The two branches converge at Ottawa, 244 km east of Peterborough and 123 km east of Pembroke. From Ottawa, the Trans-Canada Highway proceeds 206 km east to Montreal, heading northeast through the Eastern Townships, south of the Saint Lawrence River, for 257 km to Lévis (across from Quebec City).

East of Levis, the Trans-Canada highway hugs the south bank of the Saint Lawrence River to a junction just south of Rivière-du-Loup, 173 km northeast of Levis. At that junction, the highway turns east for 121 km to Edmundston. Through the highway's entire course through New Brunswick, it is designated as Highway 2.

East of Edmundston, the highway hugs the American border for 170 km to Woodstock, then turns east for 102 km to pass through Fredericton and Moncton another 177 km later. The highway goes east another 54 km to a junction near Sackville, where a loop into Prince Edward Island, designated as Highway 16, splits off. The 175 km-long loop through P.E.I. enters the province over the Confederation Bridge, passes through Charlottetown, and ends at Wood Island, where a 26 km-long ferry route continues the loop to Pictou. From the dock at Pictou, the highway continues another 19 km to a junction with the direct Trans-Canada Highway route at New Glasgow.

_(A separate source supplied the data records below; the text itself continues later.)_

/-! ### The command word of a 16-bit operand -/

/-- R72, R74: the operation number stands above bit 31, the operand at the bottom, zeros between them. -/
theorem Command.word_of_zext (op : OpNum) (h : U16) :
    Command.word { op := op, arg := zext32 h } = BitVec.ofNat 35 (op.toNat * 2 ^ 32 + h.toNat) := by
  have harg : (zext32 h).toNat = h.toNat := BitVec.toNat_setWidth_of_le (by decide)
  rw [← harg, ← Command.word_toNat { op := op, arg := zext32 h }, BitVec.ofNat_toNat, BitVec.setWidth_eq]

namespace Machine

/-! ### From a condition to the bit and the result word -/

section Bit
variable {P : Prop} [Decidable P] {b : U1}

theorem bit_eq_ite (hb : b = 1#1 ↔ P) : b = if P then 1#1 else 0#1 := by
  split_ifs with hP
  · exact hb.mpr hP
  · exact (BitVec.eq_zero_or_eq_one b).resolve_right (mt hb.mp hP)

theorem resOfBit_eq_ite (hb : b = 1#1 ↔ P) : resOfBit b = if P then 1#32 else 0#32 := by
  rw [bit_eq_ite hb, apply_ite resOfBit]
  rfl

/-- An instruction whose result is a predicate's bit appends 1 or 0 to the results and leaves the rest as it was. -/
theorem exec_of_bit {i : Instr} (hi : resultOf i = resOfBit b) (hb : b = 1#1 ↔ P) (s : State) :
    exec i s = .next { s with results := s.results ++ [if P then 1#32 else 0#32] } := by
  rw [exec_eq, hi, resOfBit_eq_ite hb]
  rfl

end Bit

/-! ### The conditions as patterns -/

/-- R160: the NaNs are the patterns above the infinity of either sign. -/
theorem Half.nan_fields_iff_range (h : U16) :
    Half.exp h = 31 ∧ Half.sig h ≠ 0 ↔
      (0x7c01 ≤ h.toNat ∧ h.toNat ≤ 0x7fff) ∨ (0xfc01 ≤ h.toNat ∧ h.toNat ≤ 0xffff) := by
  have hlt := h.isLt
  rw [Half.exp_eq, Half.sig_eq]
  omega

/-- R161: one infinity of each sign. -/
theorem Half.mag_eq_inf_iff (h : U16) : Half.mag h = 0x7c00 ↔ h = 0x7c00#16 ∨ h = 0xfc00#16 := by
  have hlt := h.isLt
  rw [Half.mag_eq, ← BitVec.toNat_inj, ← BitVec.toNat_inj, BitVec.toNat_ofNat, BitVec.toNat_ofNat]
  omega

/-- The exponent field has five bits, so only the all-ones field lies above 30. -/
theorem Half.exp_le_thirty_iff (h : U16) : Half.exp h ≤ 30 ↔ Half.exp h ≠ 31 := by
  have hle := Half.exp_le h
  omega

/-! ### The three predicates -/

/-- Settles O37: the condition of R160 on the machine and on the port, and the two ranges of NaN patterns. -/
theorem isNaNTestsExponentAndPayload : Obligations.IsNaNTestsExponentAndPayload :=
  fun h => ⟨exec_of_bit rfl (Codec.isNaN_iff h), fun _ => bit_eq_ite (Codec.isNaN_iff h), Half.nan_fields_iff_range h,
    Command.word_of_zext 2#3 h⟩

/-- Settles O38: the condition of R161 on the machine and on the port, and the two patterns that meet it. -/
theorem isInfIsTrueOfTheTwoInfinities : Obligations.IsInfIsTrueOfTheTwoInfinities :=
  fun h => ⟨exec_of_bit rfl (Codec.isInf_iff h), fun _ => bit_eq_ite (Codec.isInf_iff h), Half.mag_eq_inf_iff h,
    Command.word_of_zext 3#3 h⟩

/-- Settles O39: the condition of R162 on the machine and on the port, with "not all ones" read as at most 30. -/
theorem isFiniteTestsTheExponent : Obligations.IsFiniteTestsTheExponent := by
  intro h
  have hbit : Codec.isFinite h = 1#1 ↔ Half.exp h ≤ 30 := (Codec.isFinite_iff h).trans (Half.exp_le_thirty_iff h).symm
  exact ⟨exec_of_bit rfl hbit, fun _ => bit_eq_ite hbit, Half.exp_le_thirty_iff h, Command.word_of_zext 4#3 h⟩

end Machine
end Sys2Proof
end

section
/-! PROOFS. The document's properties of the two conversions (45_properties.md R182, R183, R184, R186, R188). Each is read off
the path equations of Laws/Expand.lean and Laws/Convert.lean, for every path of the listing. -/

namespace Sys2Proof.Machine

/-! ### The sign -/

/-- Moving a number with leading one at index `p` up by `n - p` puts that one at index `n`, and nothing above it. -/
theorem mul_two_pow_sub_lt {m p n : Nat} (hp : p ≤ n) (hm : m < 2 ^ (p + 1)) : m * 2 ^ (n - p) < 2 ^ (n + 1) := by
  calc m * 2 ^ (n - p) < 2 ^ (p + 1) * 2 ^ (n - p) := Nat.mul_lt_mul_of_pos_right hm (Nat.two_pow_pos _)
    _ = 2 ^ (n + 1) := by rw [← Nat.pow_add]; congr 1; omega

/-- R182 for `decode`: in each branch the exponent and significand parts stay below bit 31. -/
theorem Single.sign_decode (h : U16) : Single.sign (Codec.decode h) = Half.sign h := by
  have hsig := Half.sig_lt h
  have hexp := Half.exp_le h
  rw [Single.sign_eq]
  by_cases hzero : Half.exp h = 0
  · by_cases hs : Half.sig h = 0
    · rw [Codec.decode_zero hzero hs]; omega
    · obtain ⟨p, hp, hlow, hhigh⟩ := Half.exists_leading_one hs
      have hnormalized := mul_two_pow_sub_lt (n := 10) (by omega) hhigh
      rw [Codec.decode_subnormal hzero hlow hhigh]; omega
  · by_cases htop : Half.exp h = 31
    · rw [Codec.decode_infinity_nan htop]; omega
    · rw [Codec.decode_normal_fields (by omega) (by omega)]; omega

/-- The subnormal path drops at least 14 of the 24 bits, so what it adds to the sign is at most `2 ^ 10`. -/
theorem roundNat_subnormal_le (t : Config.TieRule) (f : U32) {k : Nat} (hk : 14 ≤ k) :
    roundNat t (2 ^ 23 + Single.sig f) k ≤ 2 ^ 10 := by
  have hsig := Single.sig_lt f
  have hround := roundNat_le t (2 ^ 23 + Single.sig f) k
  have hdiv : (2 ^ 23 + Single.sig f) / 2 ^ k ≤ (2 ^ 23 + Single.sig f) / 2 ^ 14 :=
    Nat.div_le_div_left (Nat.pow_le_pow_right (by decide) hk) (Nat.two_pow_pos 14)
  omega

/-- R182 for `encode`, under either tie rule: on each path what is added to the sign stays below bit 15. -/
theorem Half.sign_encodeBy (t : Config.TieRule) (f : U32) : Half.sign (Codec.encodeBy t f) = Single.sign f := by
  have hsig := Single.sig_lt f
  rw [Half.sign_eq]
  by_cases hnan : Single.exp f = 255 ∧ Single.sig f ≠ 0
  · obtain ⟨hexp, hpayload⟩ := hnan
    rw [Codec.encodeBy_nan t hexp hpayload]; split <;> omega
  by_cases hover : 143 ≤ Single.exp f
  · rw [Codec.encodeBy_overflow t hover (by omega)]; omega
  by_cases hzero : Single.exp f ≤ 101
  · rw [Codec.encodeBy_zero t hzero]; omega
  by_cases hsub : Single.exp f ≤ 112
  · have hround := roundNat_subnormal_le t f (k := 126 - Single.exp f) (by omega)
    rw [Codec.encodeBy_subnormal t (by omega) hsub]; omega
  · have hround := roundNat_le t (Single.sig f) 13
    rw [Codec.encodeBy_regular t (by omega) (by omega)]; omega

theorem Codec.decode_getLsbD_sign (h : U16) : (Codec.decode h).getLsbD 31 = h.getLsbD 15 := by
  rw [Single.getLsbD_sign, Half.getLsbD_sign, Single.sign_decode]

theorem Codec.encodeBy_getLsbD_sign (t : Config.TieRule) (f : U32) : (Codec.encodeBy t f).getLsbD 15 = f.getLsbD 31 := by
  rw [Single.getLsbD_sign, Half.getLsbD_sign, Half.sign_encodeBy]

/-- The result word of `ENCODE` has the half pattern's bits at the bottom. -/
theorem resOfHalf_getLsbD {i : Nat} (hi : i < 32) (h : U16) : (resOfHalf h).getLsbD i = h.getLsbD i := by
  rw [resOfHalf, BitVec.getLsbD_setWidth, decide_eq_true hi, Bool.true_and]

/-- Settles O45: the sign bit on every path; the three examples lie on the overflow, the zero and the NaN path. -/
theorem conversionsPreserveTheSignBit : Obligations.ConversionsPreserveTheSignBit :=
  ⟨fun h s => ⟨_, exec_eq (.decode h) s, Codec.decode_getLsbD_sign h⟩,
    fun f s => ⟨_, exec_eq (.encode f) s, (resOfHalf_getLsbD (by decide) _).trans (Codec.encodeBy_getLsbD_sign _ f)⟩,
    fun s => ⟨exec_encode_overflow (f := 0xc7800000#32) (by decide) (by decide) s,
      exec_encode_of_toNat (Codec.encodeBy_zero (f := 0x80000001#32) _ (by decide)) s,
      exec_encode_of_toNat (Codec.encodeBy_nan (f := 0xffc00000#32) _ (by decide) (by decide)) s⟩⟩

/-! ### NaNs -/

/-- The payload of the half NaN for a NaN operand: the top ten significand bits, or 1 when they are all zero (R104, R184). -/
def Single.halfPayload (f : U32) : Nat := if Single.sig f / 2 ^ 13 = 0 then 1 else Single.sig f / 2 ^ 13

/-- The payload fits the ten bits below the exponent field and is never zero. -/
theorem Single.halfPayload_bounds (f : U32) : 1 ≤ Single.halfPayload f ∧ Single.halfPayload f < 2 ^ 10 := by
  have hsig := Single.sig_lt f
  rw [Single.halfPayload]
  split <;> omega

/-- R184: the fields of an encoded NaN, under either tie rule. -/
theorem Codec.encodeBy_nan_fields (t : Config.TieRule) {f : U32} (he : Single.exp f = 255) (hs : Single.sig f ≠ 0) :
    Half.exp (Codec.encodeBy t f) = 31 ∧ Half.sig (Codec.encodeBy t f) = Single.halfPayload f := by
  obtain ⟨hpos, hlt⟩ := Single.halfPayload_bounds f
  have hsum : (Codec.encodeBy t f).toNat = Single.sign f * 2 ^ 15 + (0x7c00 + Single.halfPayload f) :=
    Codec.encodeBy_nan t he hs
  rw [Half.exp_eq, Half.sig_eq, hsum]
  omega

/-- The payload as R184 writes it, `f[22:13]` being the top ten bits of the significand field. -/
theorem Single.halfPayload_eq_toNat (f : U32) :
    Single.halfPayload f =
      (if f.extractLsb' 13 10 = 0#10 then 0x0001#16 else (f.extractLsb' 13 10).setWidth 16).toNat := by
  have htop : (f.extractLsb' 13 10).toNat = Single.sig f / 2 ^ 13 := by
    rw [BitVec.extractLsb'_toNat, Nat.shiftRight_eq_div_pow, Single.sig_eq]; omega
  have hiff : f.extractLsb' 13 10 = 0#10 ↔ Single.sig f / 2 ^ 13 = 0 := by
    rw [← BitVec.toNat_inj, htop]; rfl
  simp only [Single.halfPayload, hiff]
  split
  · rfl
  · rw [BitVec.toNat_setWidth_of_le (by decide), htop]

/-- A pattern with a nonzero payload is neither infinity. -/
theorem Half.ne_infinities_of_sig_ne_zero {h : U16} (hs : Half.sig h ≠ 0) : h ≠ 0x7c00#16 ∧ h ≠ 0xfc00#16 := by
  constructor <;> (rintro rfl; exact hs (by decide))

/-- Settles O47: `ISNAN`, the two infinities and the payload are read off the fields of the encoded NaN. -/
theorem encodedNaNStaysNaN : Obligations.EncodedNaNStaysNaN := by
  intro f s hexp hsig
  obtain ⟨he, hpayload⟩ := Codec.encodeBy_nan_fields Config.tieRule
    ((Codec.fExp_eq_mask_iff f).mp hexp) ((Codec.fSig_ne_zero_iff f).mp hsig)
  have hs : Half.sig (Codec.encode f) ≠ 0 := by
    obtain ⟨hpos, _⟩ := Single.halfPayload_bounds f
    rw [Codec.encode, hpayload]; omega
  obtain ⟨hne, hne'⟩ := Half.ne_infinities_of_sig_ne_zero hs
  refine ⟨Codec.encode f, exec_encode_ofNat f s, ?_, hne, hne', ?_⟩
  · rw [exec_of_bit rfl (Codec.isNaN_iff _) s, if_pos ⟨he, hs⟩]
  · apply BitVec.eq_of_toNat_eq
    exact (Codec.hSig_toNat _).trans (hpayload.trans (Single.halfPayload_eq_toNat f))

/-! ### Saturation -/

/-- A result word put together from the sign and a magnitude, as the choice between the two signs. -/
theorem Single.ofNat_sign_add (f : U32) (n : Nat) :
    BitVec.ofNat 32 (Single.sign f * 2 ^ 15 + n) =
      if f.getLsbD 31 then BitVec.ofNat 32 (2 ^ 15 + n) else BitVec.ofNat 32 n := by
  rw [Single.getLsbD_sign]
  rcases Nat.le_one_iff_eq_zero_or_eq_one.mp (Single.sign_le f) with hpos | hneg
  · simp [hpos]
  · simp [hneg]

/-- R186: from 65520 the regular case carries into the infinity pattern; from 2^16 the overflow path gives it. -/
theorem Codec.encode_saturated {f : U32} (hlow : 0x477ff000 ≤ Single.mag f) (hhigh : Single.mag f ≤ 0x7f800000) :
    (Codec.encode f).toNat = Single.sign f * 2 ^ 15 + 0x7c00 := by
  have hsig := Single.sig_lt f
  rw [Single.mag_fields] at hlow hhigh
  by_cases hover : 143 ≤ Single.exp f
  · exact Codec.encodeBy_overflow _ hover (by omega)
  · have htop : Single.exp f = 142 := by omega
    have hcarry := Codec.encode_regular_carry (f := f) (by omega) (by omega) (by omega)
    omega

/-- Settles O48: the saturated magnitudes under their sign; the example below 65520 lies in the regular case. -/
theorem encodeSaturatesFrom65520 : Obligations.EncodeSaturatesFrom65520 := by
  refine ⟨fun f s hlow hhigh => ?_,
    exec_encode_of_toNat (Codec.encode_regular (f := 0x477fe001#32) (by decide) (by decide))⟩
  rw [exec_encode_of_toNat (Codec.encode_saturated hlow hhigh) s, Single.ofNat_sign_add]
  rfl

/-! ### Single values -/

theorem exec_decode_normal {h : U16} (hlow : 1 ≤ Half.exp h) (hhigh : Half.exp h ≤ 30) (s : State) :
    exec (.decode h) s =
      .next { s with results := s.results ++ [BitVec.ofNat 32 (Half.sign h * 2 ^ 31 + (Half.mag h + 0x1c000) * 2 ^ 13)] } :=
  exec_decode_of_toNat (Codec.decode_normal hlow hhigh) s

/-- 1.0 is a normal of the 16-bit format. -/
theorem exec_decode_one (s : State) :
    exec (.decode 0x3c00#16) s = .next { s with results := s.results ++ [0x3f800000#32] } :=
  exec_decode_normal (h := 0x3c00#16) (by decide) (by decide) s

/-- Settles O46: the two zeros, the two infinities and the normal 1.0, each by its branch of `decode`. -/
theorem decodeSpecialValues : Obligations.DecodeSpecialValues :=
  fun s => ⟨exec_decode_zero (h := 0x0000#16) (by decide) (by decide) s,
    exec_decode_zero (h := 0x8000#16) (by decide) (by decide) s,
    exec_decode_infinity_nan (h := 0x7c00#16) (by decide) s,
    exec_decode_infinity_nan (h := 0xfc00#16) (by decide) s,
    exec_decode_one s⟩

/-- Settles O50: 1.0 lies in the regular case of `encode` and among the normals of `decode`. -/
theorem oneEncodesAndDecodes : Obligations.OneEncodesAndDecodes :=
  fun s => ⟨exec_encode_of_toNat (Codec.encode_regular (f := 0x3f800000#32) (by decide) (by decide)) s, exec_decode_one s⟩

end Sys2Proof.Machine
end

section
/-! PROOFS. Every operation completes with one result and no fault (60_exceptions.md R220). -/

namespace Sys2Proof.Machine

/-- The result read is part of the state after it, so that state tells which result was read. -/
@[simp] theorem State.emit_inj {s : State} {r r' : U32} : s.emit r = s.emit r' ↔ r = r' := by
  simp [State.emit]

/-- The instruction's result word is the only one `exec` can be said to read, from any state. -/
theorem exec_eq_next_emit_iff {i : Instr} {s : State} {r : U32} :
    exec i s = .next (s.emit r) ↔ r = resultOf i := by
  rw [exec_eq, Host.Outcome.next.injEq, State.emit_inj, eq_comm]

From Sackville, the main Trans-Canada Highway route goes east into Nova Scotia, gaining the designation of Highway 104 on entry into the province. The highway then passes by Truro, 117 km east of Sackville. The highway then goes east for 57 km to New Glasgow, and then northeast for another 112 km to a bridge across the Strait of Canso onto Cape Breton Island near Port Hawkesbury. The Trans-Canada Highway is designated as Highway 105 on Cape Breton Island. From the Strait of Canso bridge, the highway goes 144 km northeast, reaching a ferry dock just north of Sydney.

From Sydney a 177 km-long ferry route continues the highway to Channel-Port aux Basques on Newfoundland, where the highway goes northeast for 219 km through Corner Brook, and east for another 352 km through Gander and finally ends at St. John's, another 334 km southeast.